The cases were mediated by trained mediators drawn from the communities serviced by
each site. In addition to being trained on mediation skills and restorative justice, they also
received training and awareness-raising on domestic violence.
The VOC process followed a simple procedure. Once the case was referred to the VOC site
by the court or other referral agency, the mediators would meet separately with both victim
and offender to establish willingness to participate and to prepare for the conference. They
also met with any support people identified by the parties. If the case was accepted, the trial
would be postponed to allow for mediation to occur. Mediation would be arranged at a later
date (although some occurred on the same day as the referral). The mediator would
facilitate a process of story-telling, and discussion of the issues, and facilitate them arriving
at an agreement that would be based on their discussion and the issues raised. The parties
would both sign the agreement, and this, together with a brief report to the mediator would
be handed into court. If the magistrate was satisfied with the arrangements, and if the
victim had agreed, the case would be postponed to allow for the completion of the terms of
the agreement, or would be immediately withdrawn.
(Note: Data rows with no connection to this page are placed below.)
-- ==== Sys2Proof/Tests/Slice0.lean ====
section
/-! SUPPORT. Tests with expected values from spec/95_test_vectors.md (and the tables of spec/30_encoding.md), and the
witnesses: for each obligation with hypotheses, a concrete state and operands that meet them. -/

namespace Sys2Proof.Machine.Tests

open Sys2Proof Sys2Proof.Machine

/-! ### Helpers -/

/-- Parameters with the default terminators. -/
def params (cap : Nat) : Params := { capacity := cap, lineTerm := [0x0A#8, 0x0D#8], readTerm := 0x00#8 }

/-- A buffer with the cells and the tuple `(wc, rc, count, full)` of the vectors. -/
def buf (cells : Memory) (wc rc count : Nat) (full : Bool) (evEn : Bool := false) : Buffer :=
  { storage := cells, wc := wc, rc := rc, count := count, full := full, evEn := evEn }

/-- Reset with a capacity and a stream. -/
def fresh (cap : Nat) (prog : List Word) : State := State.launch (params cap) prog [] []

/-- The start state of the transport vectors (95, 2.3): initialized, both line enables, global interrupts off. -/
def ready (cap : Nat) (prog : List Word) : State :=
  { fresh cap prog with init := true, txen := true, rxen := true, rxIntEn := true }

/-- The state an answer gives, if it gives one. -/
def after (o : Outcome) : Option State :=
  match o with
  | .next s => some s
  | .fault _ => none
  | .refused _ => none

/-- The reason of a refusal. -/
def refusal (o : Outcome) : Option Refusal :=
  match o with
  | .next _ => none
  | .fault _ => none
  | .refused r => some r

/-- The reason of a stop. -/
def stop (o : Outcome) : Option Fault :=
  match o with
  | .next _ => none
  | .fault r => some r
  | .refused _ => none

/-- The response words and one buffer's tuple after an answer. -/
def seen (d : Direction) (o : Outcome) : Option (List Word × Nat × Nat × Nat × Bool) :=
  (after o).map (fun s => (s.resp, (resolve d s).wc, (resolve d s).rc, (resolve d s).count, (resolve d s).full))

/-- The `fault` register and the response words after an answer. -/
def faultSeen (o : Outcome) : Option (Option FaultCode × List Word) := (after o).map (fun s => (s.fault, s.resp))

/-! ### Well-formedness: each check refuses an ill-formed term (R1, R63, R64) -/

theorem test_params_wf : (params 1).wf = true ∧ (params 254).wf = true ∧ Config.defaultParams.wf = true := by decide
theorem test_params_capacity_zero : (params 0).wf = false := by decide
theorem test_params_capacity_255 : (params 255).wf = false := by decide
theorem test_params_line_term : { params 4 with lineTerm := [0x0A#8, 0x0D#8, 0x0A#8] }.wf = false := by decide
theorem test_code_wf : codeWf [.writeLine 2#8, .payload 0x4F#8, .payload 0x4B#8, .gieSet] = true := by decide
theorem test_code_payload_at_boundary : codeWf [.gieSet, .payload 0x41#8] = false := by decide
theorem test_code_short_payload : codeWf [.writeLine 2#8, .payload 0x41#8] = false := by decide
theorem test_code_command_in_payload : codeWf [.writeLine 1#8, .gieSet] = false := by decide

/-! ### Decoding (95, 2.1): words written out from the tables of R60 to R69 -/

theorem test_decode_cbInit : decodeWord 0x1000#16 = .ok (.cbInit .receive) ∧
    decodeWord 0x1800#16 = .ok (.cbInit .transmit) := by decide
theorem test_decode_push : decodeWord 0x2041#16 = .ok (.push .receive 0x41#8) ∧
    decodeWord 0x28FF#16 = .ok (.push .transmit 0xFF#8) := by decide
theorem test_decode_pop : decodeWord 0x3000#16 = .ok (.pop .receive) ∧
    decodeWord 0x3800#16 = .ok (.pop .transmit) := by decide
theorem test_decode_len : decodeWord 0x4000#16 = .ok (.len .receive) ∧
    decodeWord 0x4800#16 = .ok (.len .transmit) := by decide
theorem test_decode_isFull : decodeWord 0x5000#16 = .ok (.isFull .receive) ∧
    decodeWord 0x5800#16 = .ok (.isFull .transmit) := by decide
theorem test_decode_isEmpty : decodeWord 0x6000#16 = .ok (.isEmpty .receive) ∧
    decodeWord 0x6800#16 = .ok (.isEmpty .transmit) := by decide
theorem test_decode_setEvent : decodeWord 0x7000#16 = .ok (.setEvent .receive false) ∧
    decodeWord 0x7801#16 = .ok (.setEvent .transmit true) := by decide
theorem test_decode_initTransport : decodeWord 0x8003#16 = .ok initializeDefault ∧
    decodeWord 0x800F#16 = .ok (.initTransport ⟨true, true, true, true⟩) ∧
    decodeWord 0x8007#16 = .ok (.initTransport ⟨true, true, true, false⟩) ∧
    decodeWord 0x8000#16 = .ok (.initTransport ⟨false, false, false, false⟩) := by decide
theorem test_decode_writeByte : decodeWord 0x9000#16 = .ok (.writeByte 0x00#8) ∧
    decodeWord 0x904F#16 = .ok (.writeByte 0x4F#8) := by decide
theorem test_decode_writeLine : decodeWord 0xA000#16 = .ok (.writeLine 0#8) ∧
    assemble [.writeLine 2#8, .payload 0x4F#8, .payload 0x4B#8] = [0xA002#16, 0xE04F#16, 0xE04B#16] := by decide
theorem test_decode_readByte : decodeWord 0xB000#16 = .ok .readByte := by decide
theorem test_decode_readLine : decodeWord 0xC000#16 = .ok (.readLine 0#8) ∧
    decodeWord 0xC0FF#16 = .ok (.readLine 255#8) := by decide
theorem test_decode_gie : decodeWord 0xD000#16 = .ok .gieClr ∧ decodeWord 0xD001#16 = .ok .gieSet := by decide
theorem test_decode_payload : decodeWord 0xE04F#16 = .ok (.payload 0x4F#8) := by decide

/-- Illegal words, one for each entry of R65's list. -/
theorem test_decode_illegal :
    decodeWord 0x0000#16 = .error .reservedOp ∧ decodeWord 0xF000#16 = .error .reservedOp ∧
    decodeWord 0x2141#16 = .error .reservedBits ∧ decodeWord 0x8803#16 = .error .directionGiven ∧
    decodeWord 0xD801#16 = .error .directionGiven ∧ decodeWord 0x1001#16 = .error .immediateGiven ∧
    decodeWord 0xB001#16 = .error .immediateGiven ∧ decodeWord 0x7002#16 = .error .eventEnable ∧
    decodeWord 0x8010#16 = .error .configuration ∧ decodeWord 0xD002#16 = .error .interruptEnable := by decide

/-- A row's bits as the table numbers them; a WRITE_LINE's operand words are zero above the row's bits. -/
theorem test_decodeTableWord : decodeTableWord 16 0xA002 = some (.writeLine 2#8) ∧ decodeTableWord 16 0x0000 = none := by
  decide

/-- A word is stored low byte first (R43 (c)). -/
theorem test_wordBytes : wordBytes 0x28FF#16 = [0xFF#8, 0x28#8] ∧ wordsOfBytes [0xFF#8, 0x28#8] = [0x28FF#16] := by decide

/-- Response words (R66, R67): status in bits 15:14, the value in bits 9:0. -/
theorem test_respWord : respWord .ok 2#10 = 0x0002#16 ∧ respWord .bufferFull 0#10 = 0x4000#16 ∧
    respWord .bufferEmpty 0#10 = 0x8000#16 ∧ respWord .more (byteValue 0x68#8) = 0xC068#16 := by decide

/-! ### Ring-buffer commands (95, 2.2) -/

theorem test_push_wraps : seen .receive (execPush .receive 0xAA#8
    { fresh 4 [] with rx := buf [] 3 1 2 false }) = some ([0x0000#16], 0, 1, 3, false) := by decide
theorem test_push_becomes_full : seen .receive (execPush .receive 0x01#8
    { fresh 3 [] with rx := buf [] 2 0 2 false }) = some ([0x0000#16], 0, 0, 3, true) := by decide
theorem test_pop_wraps : seen .receive (execPop .receive
    { fresh 4 [] with rx := buf [(3, 0x77#8)] 1 3 2 false }) = some ([0x0077#16], 1, 0, 1, false) := by decide
theorem test_pop_empty : seen .receive (execPop .receive
    { fresh 4 [] with rx := buf [] 2 2 0 false }) = some ([0x8000#16], 2, 2, 0, false) := by decide
theorem test_push_full : seen .transmit (execPush .transmit 0x5B#8
    { fresh 1 [] with tx := buf [(0, 0x5A#8)] 0 0 1 true }) = some ([0x4000#16], 0, 0, 1, true) := by decide
theorem test_len : seen .receive (execLen .receive
    { fresh 4 [] with rx := buf [] 2 0 2 false }) = some ([0x0002#16], 2, 0, 2, false) := by decide
theorem test_isFull : seen .receive (execIsFull .receive
    { fresh 4 [] with rx := buf [] 1 1 4 true }) = some ([0x0001#16], 1, 1, 4, true) := by decide
theorem test_isEmpty : seen .receive (execIsEmpty .receive
    { fresh 4 [] with rx := buf [] 1 1 4 true }) = some ([0x0000#16], 1, 1, 4, true) := by decide
theorem test_cbInit_keeps_cells : (after (execCbInit .receive
    { fresh 4 [] with rx := buf [(0, 0x01#8)] 2 0 2 false true })).map (·.rx) = some (buf [(0, 0x01#8)] 0 0 0 false) := by
  decide
theorem test_cbInit_live : faultSeen (execCbInit .receive (ready 4 [])) = some (some .cbinitLive, []) := by decide
theorem test_setEvent : (after (execSetEvent .transmit true (fresh 4 []))).map (fun s => (s.tx.evEn, s.rx.evEn, s.resp))
    = some (true, false, [0x0000#16]) := by decide

/-! ### Transport commands (95, 2.3) -/

theorem test_initialize_discards : (after (execInitialize (configure)
    { fresh 4 [] with rx := buf [(0, 0x01#8)] 1 0 1 false true })).map
      (fun s => (s.rx, s.init, s.txen, s.rxen, s.rxIntEn, s.txIntEn))
    = some (buf [(0, 0x01#8)] 0 0 0 false, true, true, true, true, false) := by decide
theorem test_initialize_reinit_first :
    faultSeen (execInitialize (configure) { ready 4 [] with gie := true }) = some (some .reinit, []) := by decide
theorem test_writeByte_pushes : (after (execWriteByte 0x41#8 (ready 4 []))).map (fun s => (s.tx, s.ustep, s.txIntEn, s.resp))
    = some (buf [(0, 0x41#8)] 1 0 1 false, .w2, false, []) := by decide
theorem test_writeByte_full : (after (execWriteByte 0x41#8 { ready 4 [] with tx := buf [] 1 1 4 true })).map
    (fun s => (s.resp, s.txIntEn)) = some ([0x4000#16], false) := by decide
/-- "ABC" into C = 4: four bytes enter, the last line terminator is dropped; nine micro-steps. -/
theorem test_writeLine_drops : (after (execTimes (.writeLine 3#8) 9
    (ready 4 [0xA003#16, 0xE041#16, 0xE042#16, 0xE043#16]))).map (fun s => (contents s .transmit, s.resp, s.pc, s.txIntEn))
    = some ([0x41#8, 0x42#8, 0x43#8, 0x0A#8], [0x0004#16], 4, true) := by decide
theorem test_readByte : seen .receive (execReadByte { ready 4 [] with rx := buf [(0, 0x68#8), (1, 0x69#8)] 2 0 2 false })
    = some ([0x0068#16], 2, 1, 1, false) := by decide
theorem test_readByte_uninit : faultSeen (execReadByte (fresh 4 [])) = some (some .uninit, []) := by decide
theorem test_readLine_fits : (after (execTimes (.readLine 2#8) 3 { ready 4 [] with rx := buf [(0, 0xAA#8)] 1 0 1 false })).map
    (fun s => (s.resp, s.rx.count, s.pc)) = some ([0xC0AA#16, 0xC000#16, 0x0001#16], 0, 1) := by decide
theorem test_readLine_no_room : (after (execTimes (.readLine 1#8) 2 { ready 4 [] with rx := buf [(0, 0xAA#8)] 1 0 1 false })).map
    (fun s => (s.fault, s.resp, s.rx.count)) = some (some .lineCap, [], 1) := by decide
theorem test_gieSet : (after (execGieSet (ready 4 []))).map (fun s => (s.gie, s.resp)) = some (true, [0x0000#16]) := by decide
theorem test_gieClr : (after (execGieClr { ready 4 [] with gie := true })).map (fun s => (s.gie, s.resp))
    = some (false, [0x0000#16]) := by decide
theorem test_payload_at_boundary : faultSeen (normalStep (ready 4 [0xE041#16])) = some (some .illegal, []) := by decide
A short-term follow-up occurred shortly after the mediation was completed to determine the
extent of compliance with agreements as well as satisfaction on the part of victims and
offenders. Participants to this process indicated a high level of satisfaction and compliance
(Dissel, 2003). However, this process was not an in-depth one, nor did it probe specific
types of cases, perceptions of the mediation, or long term impact of the mediation.
This research paper is concerned with determining the impact of mediation in domestic
violence cases,4 particularly from the viewpoint of the female victim. We were interested in
determining the extent to which the women’s needs had sufficiently been taken into
account, both during the mediation and afterwards, as well as looking at how the mediation
itself was handled. We contacted 21 women who had completed the mediation. In all cases
the offender was a male partner, except in one case where the offender was a woman – in a
same-sex relationship. A 45 minute telephonic interview was held with the women between
6 months and 18 months after the completion of the process.
Although our sample is by no means representative, the findings do shed light on the
experiences of those women, allowing us to understand the short to medium term impact of
the mediation on their lives, and the extent to which it has altered the behaviour of the
abuser towards her. It also gives us some understanding of the complexities of mediation,
and some of the issues that may be important to focus on in further mediations. What
follows is an outline of some of the findings of our study.
Victim Perspectives on Victim Offender Conferencing in Practice
Making the choice to go through mediation
Most of the cases had been referred to mediation by the courts. The parties were briefed
about the process and could decide whether they wanted to persist. Most of the women in
our sample had reported the case to the police. Their reasons for doing so differed. Some of
them wanted to send a warning to their man to show that they were serious and that police
action could be taken against them. On the other hand, there were women who wanted their
man to be sent away, or jailed for their protection. However, they were willing to go ahead
with VOC.
One woman was referred to VOC directly by a friend who had been assisted by the VOC
project. She said that her friend had been helped in the process, and her marriage had
changed as a result. So, she went into the VOC process knowing that she wished to
participate. Another woman was referred to VOC by a community based women’s
organisation. One woman had reported the case to the police and it had been referred to
court. She was dissatisfied that the trial was taking so long, mainly due to numerous
postponements, and when a friend advised her about VOC, she approached the Law Clinic
for help. She was satisfied that they were able to deal with her problem speedily so that she
could get on with her life.
When asked what the women would do if the abuser repeated the abusive behaviour, again
their responses differed. Some of the women said that they would go back to the VOC
project, while others indicated that they would take stronger action and report him to the
police.
Dealing with the broad picture of abuse
Often harm caused and experienced in criminal cases is as a result of a particular incident.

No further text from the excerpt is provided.